Preparing the Libraries and Init Script

You can handle the preparatory work for steps #3 and #4 using a Databricks notebook. First, create a new Scala notebook as usual, named for example bootstrap_okera and copy the following into the first cell:

%sh
#
# This cell downloads this version of the Okera client jars to a shared location. This by
# itself does not bootstrap any clusters.
# 
# This should be run once every time the jars need to be updated and can take up to a minute.
#
VERSION=1.2.1

mkdir -p /dbfs/okera/$VERSION/jars
cd /dbfs/okera/$VERSION/jars
cp -R /databricks/hive/* .

curl -O https://s3.amazonaws.com/okera-release-useast/$VERSION/client/okera-hive-metastore.jar 
curl -O https://s3.amazonaws.com/okera-release-useast/$VERSION/client/recordservice-spark-2.0.jar
curl -O https://s3.amazonaws.com/okera-release-useast/$VERSION/client/recordservice-hive.jar

Note: Adjust the VERSION variable to the version of Okera you are using.

In the next cell, copy and paste the following code:

//
// This creates an init script that will place all the jars on new clusters. This can be specified
// in the cluster create UI as an init script with the path 'dbfs://okera/init.sh'
//
val VERSION = "1.2.1"
dbutils.fs.put(s"/okera/init.sh", s"""
#!/bin/sh

# -------------------------------------------------------------------------------------------
# Installs Okera JARs
# -------------------------------------------------------------------------------------------

cp /dbfs/okera/$VERSION/jars/okera-hive-metastore.jar /databricks/jars/
cp /dbfs/okera/$VERSION/jars/recordservice-spark-2.0.jar /databricks/jars/
cp /dbfs/okera/$VERSION/jars/recordservice-hive.jar /databricks/jars/
""", true)

Note: Adjust the VERSION variable to the version of Okera you are using.

Run both cells to prepare the JARs and init script.

Optional Steps

The following code can be used for older versions of Databricks that do not have the above options available.

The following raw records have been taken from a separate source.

-- ==== Sys2Proof/Machine/LineCommands.lean ====
section
/-! DEFINITION. The meanings of the events of the cage lines and of the current-sense converter
(spec/07, spec/06). -/

namespace Sys2Proof.Machine

/-- PRESENT_RAW_CHANGE (R152).  While a reset holds the part only the pin moves. -/
def execPresentRawChange (c : Cage) (level : Bool) (s : State) : Host.Outcome State Fault Refusal :=
  if s.startup.resetHeld then .next (s.updLines c (fun l => { l with presentRaw := level }))
  else eventNext true (fun s => s.updLines c (CageLines.presentChange level)) s

/-- Whether a cage's PRESENT hold timer can expire. -/
def State.presentDue (s : State) (c : Cage) : Bool :=
  (s.line c).presentHold.isSome && (s.line c).presentRaw != (s.line c).present

/-- The taken level of PRESENT changes (R152): an assertion goes to the sequencer, a removal to the
arbiter and the sequencer.  R152 lets either take the removal first; here the arbiter does (DESIGN CHOICE,
log entry 41). -/
def takePresent (c : Cage) (moment : RemovalMoment) (s : State) : State :=
  let s := s.updLines c CageLines.presentTaken
  if (s.line c).present then presentAsserted c s
  else presentDeasserted c (deliverAll (linkRemoval c moment s))

/-- PRESENT_HOLD_EXPIRY (R152). -/
def execPresentHoldExpiry (c : Cage) (moment : RemovalMoment) (s : State) :
    Host.Outcome State Fault Refusal :=
  eventNext (s.presentDue c) (takePresent c moment) s

/-- LINK_UP_RAW_CHANGE (R153).  While a reset holds the part only the pin moves. -/
def execLinkUpRawChange (c : Cage) (level : Bool) (s : State) : Host.Outcome State Fault Refusal :=
  if s.startup.resetHeld then .next (s.updLines c (fun l => { l with linkRaw := level }))
  else eventNext true (fun s => s.updLines c (CageLines.linkChange level)) s

/-- Whether a cage's LINK_UP hold timer can expire. -/
def State.linkDue (s : State) (c : Cage) : Bool :=
  (s.line c).linkHold.isSome && (s.line c).linkRaw != (s.line c).link

/-- The taken level of LINK_UP changes (R153). -/
def takeLink (c : Cage) (s : State) : State :=
  let s := s.updLines c CageLines.linkTaken
  if (s.line c).link then linkAsserted c s else linkDeasserted c s

/-- LINK_UP_HOLD_EXPIRY (R153). -/
def execLinkUpHoldExpiry (c : Cage) (s : State) : Host.Outcome State Fault Refusal :=
  eventNext (s.linkDue c) (takeLink c) s

/-- ALERT_EDGE (R154): a change of ALERT from deasserted to asserted.  The model holds no raw level of
ALERT, so that of a line asserted by the release of a reset the edge is the one sent after the release
(DESIGN CHOICE, log entry 37). -/
def execAlertEdge (c : Cage) (s : State) : Host.Outcome State Fault Refusal :=
  eventNext (!(s.line c).alert)
    (fun s => takeAlert c (s.updLines c (fun l => { l with alert := true }))) s

/-- ALERT_DEASSERTION (R154): the last level seen, handed to no block. -/
def execAlertDeassertion (c : Cage) (s : State) : Host.Outcome State Fault Refusal :=
  eventNext (s.line c).alert (fun s => s.updLines c (fun l => { l with alert := false })) s

/-- A conversion with its verdicts, overdraw first (R147, R148, log entry 14). -/
def takeConversion (code : BitVec 10) (s : State) : State :=
  let c := s.scan.channel
  let s := convertChannel c code s
  let s := if s.overdrawn c then takeOverdraw c s else s
  takeSettledVerdict c (s.settledVerdict c) s

/-- CURRENT_SENSE_CONVERSION (R145). -/
def execCurrentSenseConversion (code : BitVec 10) (s : State) : Host.Outcome State Fault Refusal :=
  eventNext s.scan.converting (takeConversion code) s

end Sys2Proof.Machine
end

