-- ==== Sys2Proof/Certificates/Slice0/Obligations.lean ====
section
/-! DEFINITION. The statements for the provers.  Each says what one kind of command does; the docstring
names the rules of spec/ it comes from.  Where a statement says what an event ends with (`EndsAs`), the order
of that work is log entry 12, and the count of choices that moves on is the model's own (log entry 1); the
number of a cage's visit, and the number of the event that started its init wait, are the model's own too (log
entries 25 and 38). -/

open Sys2Proof Sys2Proof.Machine

/-! ### The step -/

/-- A step carries out the command at the front of the queue, with the queue's rest. -/
def Obligations.StepTakesFront : Prop :=
  ∀ (c : Instr) (rest : List Instr) (s : State), s.pending = c :: rest →
    step s = exec c { s with pending := rest }

/-- A step on an empty queue lets one ms pass (the model's choice, log entry 5): every timer that runs
counts down by one and stands at 0, a peer's pending intent grows older by one up to W + G, and nothing
else of the spec's changes; nothing at all changes while a reset holds the part.  During a try the stretch
timer may also stop, or start at 25 ms where it was stopped, as the module holds the clock or not, which is
a free value (R124, log entry 21); the count of choices, the model's own, moves on (log entry 1). -/
def Obligations.IdleStepPassesTime : Prop :=
  ∀ s : State, s.pending = [] →
    (s.startup.resetHeld = true → step s = .next s) ∧
    (s.startup.resetHeld = false → ∃ t, step s = .next t ∧
      t.startup = { s.startup with startDelay := s.startup.startDelay.map (· - 1) } ∧
      (∀ c : Cage,
        t.line c = { s.line c with
          presentHold := (s.line c).presentHold.map (· - 1),
          linkHold := (s.line c).linkHold.map (· - 1) } ∧
        t.cage c = { s.cage c with timers := (t.cage c).timers } ∧
        (t.cage c).timers.debounce = (s.cage c).timers.debounce.map (· - 1) ∧
        (t.cage c).timers.initWait = (s.cage c).timers.initWait.map (· - 1) ∧
        (t.cage c).timers.poll = (s.cage c).timers.poll.map (· - 1) ∧
        (t.cage c).timers.ready = (s.cage c).timers.ready.map (· - 1) ∧
        (t.cage c).timers.settle = (s.cage c).timers.settle.map (· - 1) ∧
        (t.cage c).timers.train = (s.cage c).timers.train.map (· - 1) ∧
        (t.cage c).timers.verify = (s.cage c).timers.verify.map (· - 1) ∧
        (t.cage c).timers.initStart = (s.cage c).timers.initStart ∧
        t.claim c = { s.claim c with backoff := (s.claim c).backoff.map (· - 1) }) ∧
      t.claims = { s.claims with
        claims := t.claims.claims,
        intents := s.claims.intents.map (fun e => { e with deadline := e.deadline.map (· - 1) }),
        blindTimer := s.claims.blindTimer.map (· - 1) } ∧
      (∀ n : Station, t.peer n = { s.peer n with
        intents := (s.peer n).intents.map
          (fun i => { i with age := min (2 * s.conf.window) (i.age + 1) }) }) ∧
      t.bus = { s.bus with announce := s.bus.announce.map (· - 1) } ∧
      t.penalties = { s.penalties with decay := s.penalties.decay.map (· - 1) } ∧
      (∀ g : Seg,
        t.link g = { s.link g with
          stretch := (t.link g).stretch,
          retryTimer := (s.link g).retryTimer.map (· - 1) } ∧
        ((s.link g).state ≠ .chunk → (t.link g).stretch = (s.link g).stretch.map (· - 1)) ∧
        ((s.link g).state = .chunk → (t.link g).stretch = none ∨
          (t.link g).stretch = (match (s.link g).stretch with
            | some n => some (n - 1)
            | none => some 25)) ∧
        t.scanner g = { s.scanner g with slotTimer := (s.scanner g).slotTimer.map (· - 1) }) ∧
      t.scan = { s.scan with scanners := t.scan.scanners } ∧
      t.service = { s.service with restartTimer := s.service.restartTimer.map (· - 1) } ∧
      t.pending = [] ∧ t.events = s.events ∧ t.openChoices = s.openChoices + 1)

/-! ### Resets and start-up (spec/10) -/

/-- A power-on reset and a pin reset have the same effect, in every state: the part is as in the model's
reset state, whose values are named; every output line is HELD at asserted / asserted / off with SEQUENCER
named and nothing latched, the hold timers are stopped, and of a line only its raw levels stay (R180, R2, R74,
R102, R116, R134, R151, R156, R161, R172).  The memory's select line is deasserted (R181).  The model's choices
in it are the strap latch at station 0 and profile 0 (log entry 2), the raw levels kept (log entry 3), the part
held until the release (log entry 26), the visit numbers (log entry 25), the mark that no STATUS has been sent since a
Restart, clear (log entry 39), and the queue of commands and the count
of choices, which stay (log entries 1 and 17). -/
def Obligations.ResetValues : Prop :=
  ∀ (i : Instr) (s : State), i = .powerOnReset ∨ i = .pinReset →
    ∃ t, exec i s = .next t ∧
      t = { State.reset with
        pending := s.pending, openChoices := s.openChoices,
        lines := s.lines.map (fun l => resetLines l.presentRaw l.linkRaw) } ∧
      t.startup.resetHeld = true ∧ t.startup.runState = .loading ∧ t.startup.settings = none ∧
      t.memorySelected = false ∧
      (∀ c : Cage,
        (t.cage c).state = .vacant ∧ (t.cage c).timers = noTimers ∧ (t.cage c).identity = none ∧
        (t.cage c).cause = .none ∧ (t.cage c).requests = [] ∧ (t.claim c).state = .none ∧
        (t.claim c).listed = false ∧ (t.penalty c).value = 0 ∧ (t.penalty c).lastModule = none ∧
        t.line c = {
          presentRaw := (s.line c).presentRaw, present := false, presentHold := none,
          linkRaw := (s.line c).linkRaw, link := false, linkHold := none, alert := false,
          source := .held, named := some .sequencer, latched := none } ∧
        t.outputs c = ⟨true, true, false⟩ ∧
        (t.cageScan c).sample = none ∧ (t.cageScan c).history = [] ∧ (t.cageScan c).overRun = 0 ∧
        t.events.histories[c] = []) ∧
      (∀ n : Station, t.peer n = unknownPeer) ∧
      (∀ g : Seg, (t.link g).state = .idle ∧ (t.link g).selected = none ∧
        (t.scanner g).phase = .idle ∧ (t.scanner g).slotTimer = none) ∧
      t.claims.intents = [] ∧ t.claims.committed = 0 ∧ t.claims.releasePending = 0 ∧
      t.claims.lastTag = 15 ∧ t.claims.ceiling = 32 ∧ t.claims.blind = false ∧
      t.bus = resetBus ∧ t.penalties.decay = none ∧ t.scan.converting = false ∧
      t.service = resetService ∧ t.events.nextSequence = 0 ∧
      t.pending = s.pending

/-- The release of a reset latches the straps, sets station time to 0 and starts the start delay of 13 ms
in LOADING (R180), and a raw level away from the taken one starts its filter's hold timer, which is read from
R151 by inference (log entry 23); that a release where no reset holds the part changes nothing is the model's
choice (log entry 13).  The expiry of the start delay begins READ-1: the memory is selected, and the read sends
0x03 and the address 0x0000 and clocks in 96 bytes, in 792 clock periods (R181).  Station time rises by 1 at
every tick and wraps from 2^32 − 1 to 0 (R179). -/
def Obligations.StartUpEvents : Prop :=
  (∀ (station : Station) (profile : Fin 4) (s : State),
    (s.startup.resetHeld = true → ∃ t, exec (.resetRelease station profile) s = .next t ∧
      t = { s with startup := t.startup, lines := t.lines } ∧
      t.startup = { resetHeld := false, runState := .loading, loadPhase := .startDelay,
                    startDelay := some 13, station := station, profile := profile,
                    settings := none, listenTicks := 0, stationTime := 0 } ∧
      ∀ c : Cage, t.line c = { s.line c with
        presentHold := if (s.line c).presentRaw = (s.line c).present then none
                       else some ((s.line c).presentHold.getD 10),
        linkHold := if (s.line c).linkRaw = (s.line c).link then none
                    else some ((s.line c).linkHold.getD 1) }) ∧
    (s.startup.resetHeld = false → exec (.resetRelease station profile) s = .next s)) ∧
  (∀ s : State, s.startup.resetHeld = false → s.startup.loadPhase = .startDelay →
    s.startup.startDelay.isSome →
    ∃ t, exec .startDelayExpiry s = .next t ∧
      EndsAs { s with startup := { s.startup with loadPhase := .read1, startDelay := none } } t ∧
      s.memorySelected = false ∧ t.memorySelected = true ∧
      ∃ read, t.spiRead = some read ∧ read.command = 0x03 ∧ read.address = 0x0000 ∧ read.length = 96 ∧
        read.sent = [0x03, 0x00, 0x00] ∧ read.clocks = 792) ∧
  (∀ s : State, s.startup.resetHeld = false →
      ∃ t, exec .stationTimeTick s = .next t ∧
        EndsAs { s with startup := { s.startup with stationTime := s.startup.stationTime + 1 } } t ∧
        t.startup.stationTime.toNat = (s.startup.stationTime.toNat + 1) % 4294967296)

See the comments in the code for where it is applicable. Copy and paste the code into another cell in the Scala notebook and execute it as necessary.

//
// Only earlier versions of databricks, where the init script cannot be configured on the
// cluster create page, the init script has to be copied to per cluster init directory.
// Note in this case, you will have to run this for each new cluster.
//
val CLUSTER_NAME = <YOUR CLUSTER NAME>
dbutils.fs.cp(s"dbfs:/okera/$VERSION/init.sh", s"dbfs:/databricks/init/$CLUSTER_NAME/")

//
// It is also possible to set the init script to be global, for all clusters. This can
// be used to make all clusters Okera enabled. We do this by copying the same init
// script to a global init directory.
//
// dbutils.fs.cp("dbfs:/okera/init.sh", s"dbfs:/databricks/init/")

Notes:

  • Adjust the <YOUR CLUSTER NAME> placeholder to match the name of the Databricks cluster you are targeting.
  • Uncomment the last line as needed.

Once all steps are completed you can use the Databricks UI to spin up a cluster and continue with the Okera configuration, explained next.

Okera Steps

For Okera, the steps are as such:

  1. When setting up a ODAS cluster environment using the Deployment Manager, you have to use the Databricks provided public key and specify it as an environment variable.

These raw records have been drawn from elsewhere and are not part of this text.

-- ==== Sys2Proof/Laws/State.lean ====
section
/-! SUPPORT. One lemma per field per update of the state, and reading a record after it has been
changed. -/

namespace Sys2Proof.Machine

/-! ### Vectors -/

@[simp] theorem modifyAt_same {α : Type} {n : Nat} (v : Vector α n) (i : Fin n) (f : α → α) :
    (modifyAt v i f)[i] = f v[i] := by
  simp [modifyAt]

theorem modifyAt_other {α : Type} {n : Nat} (v : Vector α n) (i j : Fin n) (f : α → α)
    (h : j ≠ i) : (modifyAt v i f)[j] = v[j] := by
  simp only [modifyAt, Fin.getElem_fin]
  exact Vector.getElem_set_ne _ _ (fun e => h (Fin.ext e.symm))

/-! ### updCage -/

@[simp] theorem updCage_pending (s : State) (c : Cage) (f : CageRecord → CageRecord) :
    (s.updCage c f).pending = s.pending := rfl

@[simp] theorem updCage_startup (s : State) (c : Cage) (f : CageRecord → CageRecord) :
    (s.updCage c f).startup = s.startup := rfl

@[simp] theorem updCage_lines (s : State) (c : Cage) (f : CageRecord → CageRecord) :
    (s.updCage c f).lines = s.lines := rfl

@[simp] theorem updCage_cages (s : State) (c : Cage) (f : CageRecord → CageRecord) :
    (s.updCage c f).cages = modifyAt s.cages c f := rfl

@[simp] theorem updCage_claims (s : State) (c : Cage) (f : CageRecord → CageRecord) :
    (s.updCage c f).claims = s.claims := rfl

@[simp] theorem updCage_peers (s : State) (c : Cage) (f : CageRecord → CageRecord) :
    (s.updCage c f).peers = s.peers := rfl

@[simp] theorem updCage_bus (s : State) (c : Cage) (f : CageRecord → CageRecord) :
    (s.updCage c f).bus = s.bus := rfl

@[simp] theorem updCage_penalties (s : State) (c : Cage) (f : CageRecord → CageRecord) :
    (s.updCage c f).penalties = s.penalties := rfl

@[simp] theorem updCage_links (s : State) (c : Cage) (f : CageRecord → CageRecord) :
    (s.updCage c f).links = s.links := rfl

@[simp] theorem updCage_scan (s : State) (c : Cage) (f : CageRecord → CageRecord) :
    (s.updCage c f).scan = s.scan := rfl

@[simp] theorem updCage_service (s : State) (c : Cage) (f : CageRecord → CageRecord) :
    (s.updCage c f).service = s.service := rfl

@[simp] theorem updCage_events (s : State) (c : Cage) (f : CageRecord → CageRecord) :
    (s.updCage c f).events = s.events := rfl

@[simp] theorem updCage_openChoices (s : State) (c : Cage) (f : CageRecord → CageRecord) :
    (s.updCage c f).openChoices = s.openChoices := rfl

/-! ### updLines -/

@[simp] theorem updLines_pending (s : State) (c : Cage) (f : CageLines → CageLines) :
    (s.updLines c f).pending = s.pending := rfl

@[simp] theorem updLines_startup (s : State) (c : Cage) (f : CageLines → CageLines) :
    (s.updLines c f).startup = s.startup := rfl

@[simp] theorem updLines_lines (s : State) (c : Cage) (f : CageLines → CageLines) :
    (s.updLines c f).lines = modifyAt s.lines c f := rfl

@[simp] theorem updLines_cages (s : State) (c : Cage) (f : CageLines → CageLines) :
    (s.updLines c f).cages = s.cages := rfl

@[simp] theorem updLines_claims (s : State) (c : Cage) (f : CageLines → CageLines) :
    (s.updLines c f).claims = s.claims := rfl

@[simp] theorem updLines_peers (s : State) (c : Cage) (f : CageLines → CageLines) :
    (s.updLines c f).peers = s.peers := rfl

@[simp] theorem updLines_bus (s : State) (c : Cage) (f : CageLines → CageLines) :
    (s.updLines c f).bus = s.bus := rfl

@[simp] theorem updLines_penalties (s : State) (c : Cage) (f : CageLines → CageLines) :
    (s.updLines c f).penalties = s.penalties := rfl

@[simp] theorem updLines_links (s : State) (c : Cage) (f : CageLines → CageLines) :
    (s.updLines c f).links = s.links := rfl

@[simp] theorem updLines_scan (s : State) (c : Cage) (f : CageLines → CageLines) :
    (s.updLines c f).scan = s.scan := rfl

@[simp] theorem updLines_service (s : State) (c : Cage) (f : CageLines → CageLines) :
    (s.updLines c f).service = s.service := rfl

@[simp] theorem updLines_events (s : State) (c : Cage) (f : CageLines → CageLines) :
    (s.updLines c f).events = s.events := rfl

@[simp] theorem updLines_openChoices (s : State) (c : Cage) (f : CageLines → CageLines) :
    (s.updLines c f).openChoices = s.openChoices := rfl

/-! ### updClaim -/

@[simp] theorem updClaim_pending (s : State) (c : Cage) (f : Claim → Claim) :
    (s.updClaim c f).pending = s.pending := rfl

@[simp] theorem updClaim_startup (s : State) (c : Cage) (f : Claim → Claim) :
    (s.updClaim c f).startup = s.startup := rfl

@[simp] theorem updClaim_lines (s : State) (c : Cage) (f : Claim → Claim) :
    (s.updClaim c f).lines = s.lines := rfl

@[simp] theorem updClaim_cages (s : State) (c : Cage) (f : Claim → Claim) :
    (s.updClaim c f).cages = s.cages := rfl

@[simp] theorem updClaim_claims (s : State) (c : Cage) (f : Claim → Claim) :
    (s.updClaim c f).claims = { s.claims with claims := modifyAt s.claims.claims c f } := rfl

@[simp] theorem updClaim_peers (s : State) (c : Cage) (f : Claim → Claim) :
    (s.updClaim c f).peers = s.peers := rfl

@[simp] theorem updClaim_bus (s : State) (c : Cage) (f : Claim → Claim) :
    (s.updClaim c f).bus = s.bus := rfl

@[simp] theorem updClaim_penalties (s : State) (c : Cage) (f : Claim → Claim) :
    (s.updClaim c f).penalties = s.penalties := rfl

@[simp] theorem updClaim_links (s : State) (c : Cage) (f : Claim → Claim) :
    (s.updClaim c f).links = s.links := rfl

@[simp] theorem updClaim_scan (s : State) (c : Cage) (f : Claim → Claim) :
    (s.updClaim c f).scan = s.scan := rfl

@[simp] theorem updClaim_service (s : State) (c : Cage) (f : Claim → Claim) :
    (s.updClaim c f).service = s.service := rfl

@[simp] theorem updClaim_events (s : State) (c : Cage) (f : Claim → Claim) :
    (s.updClaim c f).events = s.events := rfl

@[simp] theorem updClaim_openChoices (s : State) (c : Cage) (f : Claim → Claim) :
    (s.updClaim c f).openChoices = s.openChoices := rfl

/-! ### updPenalty -/

@[simp] theorem updPenalty_pending (s : State) (c : Cage) (f : CagePenalty → CagePenalty) :
    (s.updPenalty c f).pending = s.pending := rfl

@[simp] theorem updPenalty_startup (s : State) (c : Cage) (f : CagePenalty → CagePenalty) :
    (s.updPenalty c f).startup = s.startup := rfl

@[simp] theorem updPenalty_lines (s : State) (c : Cage) (f : CagePenalty → CagePenalty) :
    (s.updPenalty c f).lines = s.lines := rfl

@[simp] theorem updPenalty_cages (s : State) (c : Cage) (f : CagePenalty → CagePenalty) :
    (s.updPenalty c f).cages = s.cages := rfl

@[simp] theorem updPenalty_claims (s : State) (c : Cage) (f : CagePenalty → CagePenalty) :
    (s.updPenalty c f).claims = s.claims := rfl

@[simp] theorem updPenalty_peers (s : State) (c : Cage) (f : CagePenalty → CagePenalty) :
    (s.updPenalty c f).peers = s.peers := rfl

@[simp] theorem updPenalty_bus (s : State) (c : Cage) (f : CagePenalty → CagePenalty) :
    (s.updPenalty c f).bus = s.bus := rfl

@[simp] theorem updPenalty_penalties (s : State) (c : Cage) (f : CagePenalty → CagePenalty) :
    (s.updPenalty c f).penalties = { s.penalties with cages := modifyAt s.penalties.cages c f } := rfl

@[simp] theorem updPenalty_links (s : State) (c : Cage) (f : CagePenalty → CagePenalty) :
    (s.updPenalty c f).links = s.links := rfl

@[simp] theorem updPenalty_scan (s : State) (c : Cage) (f : CagePenalty → CagePenalty) :
    (s.updPenalty c f).scan = s.scan := rfl

@[simp] theorem updPenalty_service (s : State) (c : Cage) (f : CagePenalty → CagePenalty) :
    (s.updPenalty c f).service = s.service := rfl

@[simp] theorem updPenalty_events (s : State) (c : Cage) (f : CagePenalty → CagePenalty) :
    (s.updPenalty c f).events = s.events := rfl

@[simp] theorem updPenalty_openChoices (s : State) (c : Cage) (f : CagePenalty → CagePenalty) :
    (s.updPenalty c f).openChoices = s.openChoices := rfl

/-! ### updScan -/

@[simp] theorem updScan_pending (s : State) (c : Cage) (f : CageScan → CageScan) :
    (s.updScan c f).pending = s.pending := rfl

    For example, set the following variables in your specific env.sh:

    export CEREBRO_JWT_PUBLIC_KEY="s3://acme-bucket/keys/databricks.pub"
    export CEREBRO_JWT_ALGORITHM="RSA512"
    
  2. Optionally configure a group resolution option that works for your environment.

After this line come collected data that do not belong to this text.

-- ==== Sys2Proof/Tests/Slice0.lean ====
section
/-! SUPPORT. Tests: the well-formedness smoke tests, the spec's own worked values, one step of each command
on a small state, and for each statement of Obligations.lean with hypotheses a state and operands that
meet them. -/

namespace Sys2Proof.Tests

set_option Elab.async false

open Sys2Proof Sys2Proof.Machine

/-! ### Small states -/

/-- The state a command leaves. -/
def after (i : Instr) (s : State) : State :=
  match exec i s with
  | .next t => t
  | .fault _ => s
  | .refused _ => s

/-- RUNNING under the defaults of profile 0, as station 5, with a module present in every cage and every
line under SEQUENCER. -/
def base : State :=
  { State.reset with
    startup := { State.reset.startup with
      resetHeld := false, runState := .running, loadPhase := .done, station := 5,
      settings := some (profileSettings 0) },
    lines := Vector.replicate 16 { resetLines true false with
      present := true, source := .sequencer },
    bus := { resetBus with announce := some 0 },
    penalties := { State.reset.penalties with decay := some 0 },
    scan := { State.reset.scan with converting := true } }

/-- An identity record of 4 lanes and 25.0 W, and the surge draw the spec gives it (section 1.4.2). -/
def someId : Identity := ⟨4, 250, List.replicate 16 7, 375⟩

/-- A cage in a state, with the timers of its entry. -/
def at_ (c : Cage) (st : CageState) (s : State) : State :=
  s.updCage c (fun k => { k with
    state := st, timers := entryTimers (profileSettings 0) true 0 st, identity := some someId,
    cause := if st = .faulted then .noLight else .none })

/-- PRESENT about to be taken as asserted or not. -/
def presentTo (c : Cage) (level : Bool) (s : State) : State :=
  s.updLines c (fun l => { l with presentRaw := level, present := !level, presentHold := some 0 })

/-- LINK_UP about to be taken as asserted or not. -/
def linkTo (c : Cage) (level : Bool) (s : State) : State :=
  s.updLines c (fun l => { l with linkRaw := level, link := !level, linkHold := some 0 })

/-- A penalty set. -/
def penaltyTo (c : Cage) (p : Nat) (s : State) : State := s.updPenalty c (fun r => { r with value := p })

/-- A training retry count set. -/
def retriesTo (c : Cage) (n : Nat) (s : State) : State := s.updCage c (fun k => { k with trainRetries := n })

/-- A request in a slot, with a chunk of it in progress on segment A. -/
def tryOf (slot : Slot) (r : LinkRequest) (k : Chunk) (s : State) : State :=
  (putRequest 0 slot r s).updLink 0 (fun l => { l with state := .chunk, chunk := some k,
                                                       selected := some k.cage })

/-- The CRS request of cage 0 of a kind, in the present visit. -/
def askOf (kind : CrsKind) : CrsRequest := ⟨kind, 0, 0⟩

/-- The request and the last chunk of an identity read of cage 0, with 24 bytes read. -/
def idRead (bytes : List Byte) : LinkRequest :=
  { crsTransaction 0 (askOf .identityRead) with
    nextChunk := 4, bytes := bytes.take 24, granted := true }

/-- The last chunk of an identity read of cage 0. -/
def idChunk (n : Nat) : Chunk :=
  { slot := .crs 0, cage := 0, address := 24, length := 8, isWrite := false, data := [], tryNo := n,
    ending := .none }

/-- Cage 0 in IDENTIFY at the last chunk of its identity read. -/
def identifying (reads n : Nat) (bytes : List Byte) : State :=
  tryOf (.crs 0) (idRead bytes) (idChunk n)
    (base.updCage 0 (fun k => { k with state := .identify, identReads := reads }))

/-- An identity block with a lane count and a Pm, its check byte good. -/
def block (lanes pm : Nat) : List Byte :=
  let b := [0, 0, byteOf lanes, highByte pm, lowByte pm] ++ List.replicate 16 7 ++
    List.replicate 10 0
  b ++ [byteOf (byteSum b)]

/-- The transmit queue set. -/
def sending (q : List TxFrame) (s : State) : State := s.updBus (fun b => { b with txQueue := q })

/-- A frame under attempt. -/
def underway (level : Nat) (body : FrameBody) : TxFrame := ⟨level, body, .attempting, none⟩

/-- The bus health and the two error counts set. -/
def busAt (h : BusHealth) (tx rx gaps : Nat) (s : State) : State :=
  s.updBus (fun b => { b with health := h, txErrors := tx, rxErrors := rx, gapCount := gaps })

/-- The budget receive queue set. -/
def heard (q : List Frame) (s : State) : State := s.updBus (fun b => { b with budgetQueue := q })

/-- A peer entry set. -/
def peerTo (n : Station) (st : PeerStatus) (total age : Nat) (intents : List PeerIntent)
    (s : State) : State :=
  s.updPeer n (fun e => { e with status := st, confirmed := total, age := age, intents := intents })

/-- Cage 0 in ADMIT-WAIT with its intent's window open, its INTENT of tag 3 sent. -/
def windowOpen (withdraw : Bool) : State :=
  ((at_ 0 .admitWait base).updClaim 0 (fun k =>
    { k with state := .pending, draw := 375, listed := true })).updClaims (fun u =>
    { u with intents := [⟨3, 0, 375, 16, some 0, none, withdraw⟩] })

/-- The service unit in a phase with a request. -/
def servicing (phase : ServicePhase) (r : Request) (s : State) : State :=
  { s with service := ⟨phase, some r, some 100⟩ }

/-- A run state set. -/
def runs (r : RunState) (ticks : Nat) (s : State) : State :=
  s.updStartup (fun u => { u with runState := r, listenTicks := ticks })

/-- A population mask of no station: no peer counts an allowance. -/
def alone (s : State) : State :=
  s.updStartup (fun u => { u with settings := some { profileSettings 0 with population := 0 } })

Once these steps are completed, use the Deployment Manager to spin up an ODAS cluster with the specific environment. You should now be able to access data backed by Okera using Spark or a Notebook provided by Databricks.

Note: Okera configurations in Databricks (that is, connection and RPC timeout values) are applied at the notebook level (as opposed to per-user or per-cluster).

For additional information, see the JWT documentation.